#' @export
#'
#' @title Trend for Count Outcomes from Complex Survey Designs
#'
#' @description \code{TrendNPS_Count} fits trend models of count outcomes for
#' four approaches:
#'
#' \enumerate{ \item the unreplicated generalized linear mixed model with
#' variance components as specified by Piepho and Ogutu (2002) that does
#' not incorporate design weights ("PO");
#'
#' \item simple linear regression of annual design-based estimates ("SLRDB");
#'
#' \item weighted linear regression of annual design-based estimates ("WLRDB");
#'
#' \item and probability-weighted iterative generalized least squares ("PWIGLS")
# of predictions from a LaPlace approximation for 6 types of scaling.
#'
#' } Fixed effects structure includes a year term for trend estimation and an
#' optional two-level stratification factor. The function assumes random site
#' and year intercepts, and an optional random site-level slope effect may be
#' included.
#'
#' @param alpha The probability of a Type I error.
#'
#' @param dat Data frame containing columns at least for \code{Site},
#' \code{WYear}, \code{Year}, and the count outcome of interest \code{Y}.

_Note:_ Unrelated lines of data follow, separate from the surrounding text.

/-! ## Register moves -/

/-- At rest every offset the map names reads its word. -/
theorem hostReadReg_rest {s : State} (hrest : s.phase ≠ .busy) {off : BitVec 8} {w : Word} (hw : registerWord s off = some w) :
    hostReadReg off s = .next { s with busData := w } := by
  by_cases hstatus : off = 0x04#8
  · subst hstatus
    cases hw
    rfl
  · simp only [hostReadReg, if_neg hstatus, hw, answerAtRest_rest hrest]

/-- While BUSY every offset but that of `STATUS` reads a free draw, named by the map or not. -/
theorem hostReadReg_busy {s : State} (hbusy : s.phase = .busy) {off : BitVec 8} (hoff : off ≠ 0x04#8) :
    hostReadReg off s = .next { s with busData := Config.undefinedRead s.freeIdx, freeIdx := s.freeIdx + 1 } := by
  simp only [hostReadReg, if_neg hoff]
  cases registerWord s off with
  | none => rfl
  | some w => exact answerAtRest_busy hbusy w

/-- An offset the map names, other than `CTRL` and `SRC_LEN`, ignores a write. -/
theorem hostWriteReg_ignored {off : BitVec 8} (hctrl : off ≠ 0x00#8) (hlen : off ≠ 0x08#8)
    (hnamed : off.toNat % 4 = 0 ∨ 0x28 ≤ off.toNat) (v : Word) (s : State) : hostWriteReg off v s = .next s := by
  obtain ⟨w, hw⟩ := registerWord_isSome hnamed s
  simp only [hostWriteReg, if_neg hctrl, if_neg hlen, hw, Option.isSome_some, if_true]

/-- A write of `CTRL` with bit 0 set starts a decode unless one is running (R44). -/
theorem hostWriteReg_ctrl (v : Word) (s : State) :
    hostWriteReg 0x00#8 v s = .next (if v.getLsbD 0 ∧ s.phase ≠ .busy then startDecode s else s) := rfl

/-- A write of `SRC_LEN` takes effect unless a decode is running (R46). -/
theorem hostWriteReg_srcLen (v : Word) (s : State) :
    hostWriteReg 0x08#8 v s = .next (if s.phase = .busy then s else { s with srcLen := v }) := rfl

/-- The read-only offsets of R43 are named by the map, and are neither `CTRL` nor `SRC_LEN`. -/
theorem readOnly_offsets : ∀ off ∈ [0x04#8, 0x0C#8, 0x10#8, 0x14#8, 0x18#8, 0x1C#8, 0x20#8, 0x24#8],
    off ≠ 0x00#8 ∧ off ≠ 0x08#8 ∧ off.toNat % 4 = 0 := by decide

/-- Settles O42: a write of `CTRL` is `startDecode` under the guard of R44, and nothing otherwise. -/
theorem startBeginsADecode : Obligations.StartBeginsADecode := by
  intro s v rest hhost
  rw [step_host hhost (by simp), hostStep, hostWriteReg_ctrl]
  refine ⟨fun hstart hrest => ?_, fun hno => ?_⟩
  · rw [if_pos ⟨hstart, hrest⟩]
    rfl
  · rw [if_neg fun ⟨hstart, hrest⟩ => hno.elim (fun hclear => nomatch hclear.symm.trans hstart) hrest]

#' See section "Data frame \code{dat}" below.
#'
#' @param method Method for trend estimation entered as a string. Valid values
#' include \code{"PO"} for the generalized linear mixed model extension of the
#' Piepho and Ogutu (2002) unreplicated linear mixed model, \code{"SLRDB"} for
#' simple linear regression of design-based estimates, \code{"WLRDB"} for
#' weighted linear regression of design-based estimates, or \code{"PWIGLS"} for
#' probability-weighted iterative generalized least squares (Pfeffermann et al.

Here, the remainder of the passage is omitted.